I should mention that these guys have a straw-blond kid in tow, the only survivor of the heathenish clan who previously held Mikkelsen captive. With gaping eyes and perpetual apprehensiveness, the boy functions like one of the sidelined women in Aguirre, the Wrath of God, a film that Valhalla Rising rather baldly imitates, but with less consistent brio or verve. The actors occasionally growl out some line with absurd, Herzogian relish, swiftly cut down to ironic size. "We claim this land in His name!" one of them thunders, to which his brother-in-arms evenly counters, "How do we do that?" Moments like these indicate a welcome desire to leaven Valhalla's remarkable self-seriousness with something like a sense of humor—in every way a more welcome counterpoint than the sentimental appeal embodied by the wee kid. But either Refn's impulse toward humor is too ambivalent or his capacities to sustain it remain underdeveloped. Like a highland boulder, he solemnity of the film crushes every other tonal element. Refn flails, too, at accumulating any momentum from his intriguing visual leitmotifs, or at forging any audience connection to the Mikkelsen character, who isn't a dangerous presence so much as a tight-lipped eccentric. Every once in a while, he acts on a sudden urge to wipe out one of his comrades. Why this impulse arises when it does, or why it isn't more constant, I cannot say. On the visual and atmospheric plane, Valhalla is clearly stronger; it may be the only criteria by which to fairly judge the film, so heavy is Refn's stress on these elements. Even so, the digital interference with the landscape photography applies a hard, irritating sheen to what might otherwise have been the world's most peculiar topographic study. The ritualistic finale, marrying a violent and very literal climax of events with a hypnotic, poetic rendering of the same moment, approximates a sense of the allegorical without evoking any specific or meaningful resonance.

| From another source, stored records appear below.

@[simp] theorem flushRtp_tl (id : Nat) (s : State) : (flushRtp id s).tl = s.tl := by
  rw [flushRtp]
  dsimp only
  split
  next b p _ _ =>
    split
    · rfl
    · have hfold := foldl_snd_field State.tl (f := fun (acc : List Byte × State) (y : W32 × Nat) =>
        (acc.1 ++ (rtpSample b.mark (rtpFormat (s.dest b.entry)) p.plan id (b.first.toNat / ratioOf p.rate + y.2) y.1 acc.2).1,
          (rtpSample b.mark (rtpFormat (s.dest b.entry)) p.plan id (b.first.toNat / ratioOf p.rate + y.2) y.1 acc.2).2))
        (fun acc y => rtpSample_tl ..) b.buf.zipIdx ([], s)
      split
      · exact hfold
      · exact (sendOut_tl ..).trans hfold
  · rfl

/-! ## Commands of the stream window -/

/-- A low half that is none of the window's writes nothing (R244). -/
theorem writeLoHalf_other (r : Nat) {off : Nat} (v : W32) (s : State) (hseed : off ≠ 0x2010) (hstart : off ≠ 0x201C)
    (hpark : off ≠ 0x202C) : writeLoHalf r off v s = s.modSess r fun x => x := by
  rw [writeLoHalf]
  refine congrArg (s.modSess r) (funext fun x => ?_)
  split
  · exact absurd rfl hseed
  · exact absurd rfl hstart
  · exact absurd rfl hpark
  · rfl

/-- Settles O38: each write by the states that take it. -/
theorem streamWindowWritesCommit : Obligations.StreamWindowWritesCommit := by
  unfold Obligations.StreamWindowWritesCommit
  refine ⟨fun r v s hacts => ⟨?_, ?_, ?_, fun off hseed hstart hpark => ?_⟩, fun r v s hacts => ?_, fun r v s hacts => ?_⟩
  · exact exec_byReader (exec_streamLoHalfWrite r 0x2010 v s) hacts rfl
  · exact exec_byReader (exec_streamLoHalfWrite r 0x201C v s) hacts rfl
  · exact exec_byReader (exec_streamLoHalfWrite r 0x202C v s) hacts rfl
  · exact exec_byReader (exec_streamLoHalfWrite r off v s) hacts (writeLoHalf_other r v s (fun h => hseed (BitVec.eq_of_toNat_eq h))
      (fun h => hstart (BitVec.eq_of_toNat_eq h)) fun h => hpark (BitVec.eq_of_toNat_eq h))
  · intro id x refused
    refine ⟨fun hok => ?_, fun hbar => ⟨?_, ?_⟩, fun hok hv => ?_, fun hv => ?_, fun hok => ⟨?_, ?_⟩, fun hbar => ⟨?_, ?_⟩⟩
    · exact exec_byReader (exec_streamSeedHi r v s) hacts (if_pos hok)
    · exact exec_byReader (exec_streamSeedHi r v s) hacts (if_neg (ne_of_eq_ne hbar Bool.false_ne_true))
    · exact exec_byReader (exec_streamInvT r v s) hacts (if_neg (by rw [hbar]; exact Bool.false_ne_true))
    · exact exec_byReader (exec_streamInvT r v s) hacts (if_pos (by rw [hok, hv]; rfl))
    · exact exec_byReader (exec_streamInvT r v s) hacts (if_neg (by rw [hv, Bool.and_false]; exact Bool.false_ne_true))
    · exact exec_byReader (exec_streamStartHi r v s) hacts (if_pos hok)
    · exact exec_byReader (exec_streamParkHi r v s) hacts (if_pos hok)
    · exact exec_byReader (exec_streamStartHi r v s) hacts (if_neg (ne_of_eq_ne hbar Bool.false_ne_true))
    · exact exec_byReader (exec_streamParkHi r v s) hacts (if_neg (ne_of_eq_ne hbar Bool.false_ne_true))
  · intro k q
    have hbarred : (decide (k % 32 = 0) || decide (k % 32 = 2) || !q.present) = true ↔ (k % 32 = 0 ∨ k % 32 = 2 ∨ q.present = false) := by
      rw [Bool.or_eq_true, Bool.or_eq_true, decide_eq_true_iff, decide_eq_true_iff, Bool.not_eq_true', or_assoc]
    refine ⟨fun hbar => exec_byReader (exec_queueHead r v s) hacts (if_pos (hbarred.2 hbar)), fun hcmd hring hpresent => ?_⟩
    have hfree : ¬ (decide (k % 32 = 0) || decide (k % 32 = 2) || !q.present) = true := fun h =>
      (hbarred.1 h).elim hcmd fun h => h.elim hring fun h => Bool.false_ne_true (h.symm.trans hpresent)
    exact ⟨fun hin => exec_byReader (exec_queueHead r v s) hacts ((if_neg hfree).trans (if_pos hin)),
      fun hout => exec_byReader (exec_queueHead r v s) hacts ((if_neg hfree).trans (if_neg (Nat.not_le.2 hout)))⟩

/-! ## START, STOP, CLOSE, ABORT -/

/-- A stream that commands may act on and that stands ready to start is listed. -/
theorem startable_listed {x y : Stream} (h : x.state = .admitted ∨ x.state = .stopped) (hy : y.state = x.state) : y ≠ {} :=
  Stream.listed (by rw [hy]; rcases h with h | h <;> rw [h] <;> decide)

/-- A START that leaves the state of its stream goes on where the stream stands (R243). -/
theorem startNow_same {r : Nat} {s t : State} (hstart : doStart (s.selStream r) s = t)
    (hstate : (t.stream (s.selStream r)).state = (s.stream (s.selStream r)).state) : startNow r s = progress (s.selStream r) t := by
  rw [startNow]
  rw [hstart, hstate, if_pos (beq_self_eq_true _)]

theorem startNow_moved {r : Nat} {s t : State} (hstart : doStart (s.selStream r) s = t)
    (hstate : (t.stream (s.selStream r)).state ≠ (s.stream (s.selStream r)).state) :
    startNow r s = progress (s.selStream r) (joinRound (s.selStream r) t) := by
  rw [startNow]
  rw [hstart, if_neg (fun h => hstate (beq_iff_eq.1 h).symm)]

section start

variable {id : Nat} {s : State}

/-- START in a state that takes none, or without a plan. -/
theorem doStart_barred (h : s.plan? (s.stream id).plan.toNat = none ∨ ¬ (cmdFree (s.stream id) = true ∧
    ((s.stream id).state = .admitted ∨ (s.stream id).state = .stopped))) : doStart id s = streamErr id s := by
  rw [doStart]
  split
  next p hp =>
    refine if_neg fun hmay => ?_
    rw [Bool.and_eq_true, Bool.or_eq_true, beq_iff_eq, beq_iff_eq] at hmay
    exact h.elim (fun hn => nomatch hp.symm.trans hn) fun hn => hn hmay
  · rfl

/-- START where the stream may start (R170, R243). -/
theorem doStart_may {p : PlanEnt} (hp : s.plan? (s.stream id).plan.toNat = some p) (hfree : cmdFree (s.stream id) = true)
    (hstate : (s.stream id).state = .admitted ∨ (s.stream id).state = .stopped) :
    (∀ n, startRefusal p (s.stream id).startPos.toNat s.pos = some n → doStart id s = s.modStream id fun x => { x with
      result := BitVec.ofNat 8 n, detail := 0, earliest := BitVec.ofNat 64 (earliestStart p s.pos) }) ∧
    (startRefusal p (s.stream id).startPos.toNat s.pos = none →
      doStart id s = beginRun id p (s.stream id).startPos (s.modStream id fun x => { x with result := 0, detail := 0 })) := by
  have hmay : (cmdFree (s.stream id) && ((s.stream id).state == .admitted || (s.stream id).state == .stopped)) = true := by
    rw [Bool.and_eq_true, Bool.or_eq_true, beq_iff_eq, beq_iff_eq]
    exact ⟨hfree, hstate⟩
  rw [doStart]
  rw [hp]
  dsimp only
  rw [if_pos hmay]
  refine ⟨fun n hn => ?_, fun hnone => ?_⟩
  · rw [hn]
    exact State.modStream_modStream (fun x => { x with result := BitVec.ofNat 8 n, detail := BitVec.ofNat 8 0 })
      (startable_listed hstate rfl)
  · rw [hnone]
    rfl

/-- An update that leaves a stream's state alone, and leaves it listed. -/
theorem state_modStream {f : Stream → Stream} (hf : f (s.stream id) ≠ {}) (h : (f (s.stream id)).state = (s.stream id).state) :
    ((s.modStream id f).stream id).state = (s.stream id).state := by rw [State.stream_modStream_ne hf, h]

end start

/-- A flagged stream is listed. -/
theorem flagged_listed (x : Stream) : { x with cmdErr := true } ≠ ({} : Stream) := fun h =>
  Bool.false_ne_true (congrArg Stream.cmdErr h).symm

Conceptually, even if Refn hasn't squarely hit his target, Valhalla at least harbors ambitions to engage early history in an unusual way. One could claim something similar about its peculiar approach to visualizing faith, somewhere between the unreassuring absurdism of Herzog and the inarticulate but oddly theological bruteness of Dumont. Aesthetically, Refn still looks like a showboater, too much his own uncritical muse, but he at least takes risks on rhythm, repetition, color, sound, and stylization. He could be a dead-end figure or an interesting talent still waiting to crack more fully. Since I haven't seen any of his work before Bronson, I should confess the possibility that I haven't caught him at his best. He furnishes a distinctive if frustrating experience with Valhalla, a film that fails to stand up to its obvious points of lofty comparison (including Malick's The New World) but that few other artists would have made.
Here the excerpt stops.